Dataset entries:
□ □ □ □
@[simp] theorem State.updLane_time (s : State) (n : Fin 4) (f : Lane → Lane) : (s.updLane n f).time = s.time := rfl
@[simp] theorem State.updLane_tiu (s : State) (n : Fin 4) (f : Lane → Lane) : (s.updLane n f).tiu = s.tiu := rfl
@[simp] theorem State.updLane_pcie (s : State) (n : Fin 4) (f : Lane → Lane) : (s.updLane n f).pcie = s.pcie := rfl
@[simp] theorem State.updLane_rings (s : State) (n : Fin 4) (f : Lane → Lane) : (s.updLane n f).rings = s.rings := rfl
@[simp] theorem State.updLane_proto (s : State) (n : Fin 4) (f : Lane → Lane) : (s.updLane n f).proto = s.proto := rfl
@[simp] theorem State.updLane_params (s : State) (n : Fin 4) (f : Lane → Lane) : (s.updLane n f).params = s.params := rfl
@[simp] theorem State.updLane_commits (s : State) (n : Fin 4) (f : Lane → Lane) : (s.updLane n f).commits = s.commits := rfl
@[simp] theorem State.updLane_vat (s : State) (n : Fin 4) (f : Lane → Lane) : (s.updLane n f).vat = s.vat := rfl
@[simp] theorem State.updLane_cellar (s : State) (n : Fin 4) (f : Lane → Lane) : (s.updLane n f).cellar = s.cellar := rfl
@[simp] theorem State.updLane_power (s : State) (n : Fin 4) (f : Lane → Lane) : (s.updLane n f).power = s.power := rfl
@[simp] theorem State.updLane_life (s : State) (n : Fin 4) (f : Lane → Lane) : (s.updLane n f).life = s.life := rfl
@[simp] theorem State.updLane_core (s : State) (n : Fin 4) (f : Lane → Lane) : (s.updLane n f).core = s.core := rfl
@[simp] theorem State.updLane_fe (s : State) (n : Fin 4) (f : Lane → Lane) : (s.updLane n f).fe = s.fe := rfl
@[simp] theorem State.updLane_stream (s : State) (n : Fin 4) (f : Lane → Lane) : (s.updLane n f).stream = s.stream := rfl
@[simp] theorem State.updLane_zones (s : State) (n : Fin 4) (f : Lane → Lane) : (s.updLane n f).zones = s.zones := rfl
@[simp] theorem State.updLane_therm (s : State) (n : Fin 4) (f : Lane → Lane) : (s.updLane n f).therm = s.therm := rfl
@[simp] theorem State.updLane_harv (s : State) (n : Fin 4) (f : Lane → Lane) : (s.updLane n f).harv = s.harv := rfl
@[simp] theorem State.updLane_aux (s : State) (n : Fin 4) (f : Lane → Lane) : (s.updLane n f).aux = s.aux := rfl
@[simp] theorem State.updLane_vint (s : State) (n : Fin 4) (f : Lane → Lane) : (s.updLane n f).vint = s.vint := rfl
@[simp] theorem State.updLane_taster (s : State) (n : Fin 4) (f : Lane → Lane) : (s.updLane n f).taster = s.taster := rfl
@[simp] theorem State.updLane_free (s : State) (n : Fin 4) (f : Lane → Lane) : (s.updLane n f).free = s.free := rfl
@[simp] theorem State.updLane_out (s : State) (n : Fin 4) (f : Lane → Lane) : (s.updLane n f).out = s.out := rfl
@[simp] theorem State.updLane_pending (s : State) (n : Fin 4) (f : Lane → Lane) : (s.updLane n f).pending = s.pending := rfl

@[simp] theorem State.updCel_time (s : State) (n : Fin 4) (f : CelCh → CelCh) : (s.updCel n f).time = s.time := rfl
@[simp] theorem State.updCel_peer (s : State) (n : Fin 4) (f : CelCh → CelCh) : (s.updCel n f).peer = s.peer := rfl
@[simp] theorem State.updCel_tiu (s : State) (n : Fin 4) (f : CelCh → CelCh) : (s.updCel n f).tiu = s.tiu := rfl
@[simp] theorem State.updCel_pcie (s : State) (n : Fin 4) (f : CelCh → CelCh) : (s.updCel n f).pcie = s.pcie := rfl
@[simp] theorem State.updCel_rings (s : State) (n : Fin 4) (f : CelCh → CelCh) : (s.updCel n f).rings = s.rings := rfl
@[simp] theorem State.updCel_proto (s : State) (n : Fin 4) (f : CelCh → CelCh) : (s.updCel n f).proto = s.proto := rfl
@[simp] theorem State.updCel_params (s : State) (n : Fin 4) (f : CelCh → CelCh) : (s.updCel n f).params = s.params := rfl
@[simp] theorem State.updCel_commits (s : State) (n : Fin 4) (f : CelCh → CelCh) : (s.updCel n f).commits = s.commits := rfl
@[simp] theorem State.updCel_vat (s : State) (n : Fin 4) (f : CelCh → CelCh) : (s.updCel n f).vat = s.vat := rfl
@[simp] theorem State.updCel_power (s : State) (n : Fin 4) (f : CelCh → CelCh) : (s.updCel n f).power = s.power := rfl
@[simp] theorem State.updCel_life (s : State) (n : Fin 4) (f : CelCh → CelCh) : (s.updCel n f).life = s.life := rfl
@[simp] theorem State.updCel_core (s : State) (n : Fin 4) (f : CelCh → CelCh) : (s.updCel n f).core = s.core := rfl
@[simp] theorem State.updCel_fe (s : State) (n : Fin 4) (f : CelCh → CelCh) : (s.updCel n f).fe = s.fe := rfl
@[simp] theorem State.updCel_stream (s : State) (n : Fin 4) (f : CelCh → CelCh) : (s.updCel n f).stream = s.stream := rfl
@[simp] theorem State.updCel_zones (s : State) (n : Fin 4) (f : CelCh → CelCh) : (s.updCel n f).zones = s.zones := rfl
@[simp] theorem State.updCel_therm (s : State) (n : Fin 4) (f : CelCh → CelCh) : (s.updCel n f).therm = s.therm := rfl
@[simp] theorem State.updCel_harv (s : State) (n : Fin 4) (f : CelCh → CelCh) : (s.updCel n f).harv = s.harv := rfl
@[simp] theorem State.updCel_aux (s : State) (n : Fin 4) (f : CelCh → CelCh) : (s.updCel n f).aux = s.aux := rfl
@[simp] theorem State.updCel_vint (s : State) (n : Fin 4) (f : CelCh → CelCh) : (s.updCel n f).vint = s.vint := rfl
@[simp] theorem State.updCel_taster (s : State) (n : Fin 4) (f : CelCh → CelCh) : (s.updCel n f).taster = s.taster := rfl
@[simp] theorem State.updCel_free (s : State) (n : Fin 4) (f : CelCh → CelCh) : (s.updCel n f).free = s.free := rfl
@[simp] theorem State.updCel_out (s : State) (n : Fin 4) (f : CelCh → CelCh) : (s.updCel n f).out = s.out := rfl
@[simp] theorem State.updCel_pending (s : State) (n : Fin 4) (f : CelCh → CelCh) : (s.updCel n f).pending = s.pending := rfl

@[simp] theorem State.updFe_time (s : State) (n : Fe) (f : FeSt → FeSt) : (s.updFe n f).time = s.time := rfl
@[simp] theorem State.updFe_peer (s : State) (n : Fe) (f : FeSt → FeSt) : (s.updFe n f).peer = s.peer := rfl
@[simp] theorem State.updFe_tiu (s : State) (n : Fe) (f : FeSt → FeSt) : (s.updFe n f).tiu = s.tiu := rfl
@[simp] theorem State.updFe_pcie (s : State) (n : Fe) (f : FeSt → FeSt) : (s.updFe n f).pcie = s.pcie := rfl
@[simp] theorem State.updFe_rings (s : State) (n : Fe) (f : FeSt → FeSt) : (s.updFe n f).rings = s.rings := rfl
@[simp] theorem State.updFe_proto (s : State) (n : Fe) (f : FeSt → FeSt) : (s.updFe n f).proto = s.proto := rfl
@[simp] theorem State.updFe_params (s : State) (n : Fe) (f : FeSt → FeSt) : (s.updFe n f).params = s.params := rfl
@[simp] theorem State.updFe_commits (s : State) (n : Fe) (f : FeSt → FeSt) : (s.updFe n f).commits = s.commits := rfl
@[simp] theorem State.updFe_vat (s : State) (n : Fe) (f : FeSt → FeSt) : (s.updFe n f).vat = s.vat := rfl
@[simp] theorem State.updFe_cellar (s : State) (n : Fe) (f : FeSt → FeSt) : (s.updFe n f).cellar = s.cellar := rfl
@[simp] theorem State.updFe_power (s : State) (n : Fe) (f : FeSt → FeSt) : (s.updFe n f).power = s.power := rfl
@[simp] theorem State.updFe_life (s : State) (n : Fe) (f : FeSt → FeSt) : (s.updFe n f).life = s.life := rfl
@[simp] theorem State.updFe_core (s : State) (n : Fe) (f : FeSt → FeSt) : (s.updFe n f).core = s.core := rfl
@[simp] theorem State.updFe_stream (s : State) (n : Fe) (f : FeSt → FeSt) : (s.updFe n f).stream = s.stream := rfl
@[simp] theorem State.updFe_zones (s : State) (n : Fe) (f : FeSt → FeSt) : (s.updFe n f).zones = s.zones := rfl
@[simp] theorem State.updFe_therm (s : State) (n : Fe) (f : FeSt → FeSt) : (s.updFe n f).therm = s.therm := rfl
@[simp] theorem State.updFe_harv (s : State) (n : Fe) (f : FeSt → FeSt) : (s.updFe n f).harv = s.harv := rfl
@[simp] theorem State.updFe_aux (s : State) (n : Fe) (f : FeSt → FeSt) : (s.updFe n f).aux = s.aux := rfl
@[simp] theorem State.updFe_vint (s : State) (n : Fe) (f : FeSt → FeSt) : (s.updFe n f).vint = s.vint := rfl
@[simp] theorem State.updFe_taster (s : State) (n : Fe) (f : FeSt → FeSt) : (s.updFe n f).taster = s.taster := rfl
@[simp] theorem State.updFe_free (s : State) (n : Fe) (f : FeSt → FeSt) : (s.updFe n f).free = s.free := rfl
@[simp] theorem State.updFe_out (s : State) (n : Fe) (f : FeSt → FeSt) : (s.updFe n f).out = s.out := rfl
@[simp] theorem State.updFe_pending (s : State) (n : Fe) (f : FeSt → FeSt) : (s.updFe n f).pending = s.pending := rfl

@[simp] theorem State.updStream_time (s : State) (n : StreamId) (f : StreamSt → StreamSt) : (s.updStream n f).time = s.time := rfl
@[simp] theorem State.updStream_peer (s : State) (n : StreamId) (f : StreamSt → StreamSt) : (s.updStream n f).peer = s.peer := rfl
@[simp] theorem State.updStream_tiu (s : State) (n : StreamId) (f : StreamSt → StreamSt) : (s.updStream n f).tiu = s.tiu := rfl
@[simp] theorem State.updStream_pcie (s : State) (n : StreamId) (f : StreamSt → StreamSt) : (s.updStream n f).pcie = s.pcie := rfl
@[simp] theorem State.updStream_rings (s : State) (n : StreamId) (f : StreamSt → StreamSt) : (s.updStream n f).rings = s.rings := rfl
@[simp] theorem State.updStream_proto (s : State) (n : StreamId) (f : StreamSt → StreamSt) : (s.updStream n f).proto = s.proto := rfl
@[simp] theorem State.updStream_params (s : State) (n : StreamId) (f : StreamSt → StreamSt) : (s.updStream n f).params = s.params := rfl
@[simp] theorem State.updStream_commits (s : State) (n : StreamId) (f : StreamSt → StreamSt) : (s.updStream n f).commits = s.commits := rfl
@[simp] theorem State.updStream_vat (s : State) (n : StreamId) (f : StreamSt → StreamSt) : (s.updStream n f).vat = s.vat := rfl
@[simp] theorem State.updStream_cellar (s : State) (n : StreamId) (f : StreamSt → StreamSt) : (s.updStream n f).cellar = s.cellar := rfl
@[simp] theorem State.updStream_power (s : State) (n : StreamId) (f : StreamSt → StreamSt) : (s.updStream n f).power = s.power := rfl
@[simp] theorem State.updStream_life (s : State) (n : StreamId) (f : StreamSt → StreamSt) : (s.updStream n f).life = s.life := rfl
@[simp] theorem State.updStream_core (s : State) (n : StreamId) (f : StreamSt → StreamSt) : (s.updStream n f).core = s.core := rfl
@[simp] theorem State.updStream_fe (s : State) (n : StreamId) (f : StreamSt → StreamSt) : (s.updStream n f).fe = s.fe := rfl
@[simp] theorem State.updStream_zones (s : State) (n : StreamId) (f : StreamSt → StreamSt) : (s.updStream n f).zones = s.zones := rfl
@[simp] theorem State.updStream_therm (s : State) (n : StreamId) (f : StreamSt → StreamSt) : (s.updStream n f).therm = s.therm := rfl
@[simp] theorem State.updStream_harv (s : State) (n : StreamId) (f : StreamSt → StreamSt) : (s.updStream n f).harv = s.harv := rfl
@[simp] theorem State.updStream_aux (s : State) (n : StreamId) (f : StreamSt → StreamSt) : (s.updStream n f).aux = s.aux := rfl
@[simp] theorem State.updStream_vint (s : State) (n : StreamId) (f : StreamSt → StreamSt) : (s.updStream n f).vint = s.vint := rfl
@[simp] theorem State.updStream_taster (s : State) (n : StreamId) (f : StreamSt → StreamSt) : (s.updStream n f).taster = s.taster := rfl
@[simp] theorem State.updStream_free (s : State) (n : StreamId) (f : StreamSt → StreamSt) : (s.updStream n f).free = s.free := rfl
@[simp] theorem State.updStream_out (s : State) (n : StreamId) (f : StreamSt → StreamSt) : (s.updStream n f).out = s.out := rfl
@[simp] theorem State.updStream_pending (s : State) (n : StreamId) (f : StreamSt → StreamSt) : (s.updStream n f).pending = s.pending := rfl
□ □ □ □
TASK PROMPT: Please restate, word for word, the lines of the entries that run from the first line through the one holding "(s.updLane n f).power = s.power := rfl", and add nothing.

TASK OUTPUT:
@[simp] theorem State.updLane_time (s : State) (n : Fin 4) (f : Lane → Lane) : (s.updLane n f).time = s.time := rfl
@[simp] theorem State.updLane_tiu (s : State) (n : Fin 4) (f : Lane → Lane) : (s.updLane n f).tiu = s.tiu := rfl
@[simp] theorem State.updLane_pcie (s : State) (n : Fin 4) (f : Lane → Lane) : (s.updLane n f).pcie = s.pcie := rfl
@[simp] theorem State.updLane_rings (s : State) (n : Fin 4) (f : Lane → Lane) : (s.updLane n f).rings = s.rings := rfl
@[simp] theorem State.updLane_proto (s : State) (n : Fin 4) (f : Lane → Lane) : (s.updLane n f).proto = s.proto := rfl
@[simp] theorem State.updLane_params (s : State) (n : Fin 4) (f : Lane → Lane) : (s.updLane n f).params = s.params := rfl
@[simp] theorem State.updLane_commits (s : State) (n : Fin 4) (f : Lane → Lane) : (s.updLane n f).commits = s.commits := rfl
@[simp] theorem State.updLane_vat (s : State) (n : Fin 4) (f : Lane → Lane) : (s.updLane n f).vat = s.vat := rfl
@[simp] theorem State.updLane_cellar (s : State) (n : Fin 4) (f : Lane → Lane) : (s.updLane n f).cellar = s.cellar := rfl
@[simp] theorem State.updLane_power (s : State) (n : Fin 4) (f : Lane → Lane) : (s.updLane n f).power = s.power := rfl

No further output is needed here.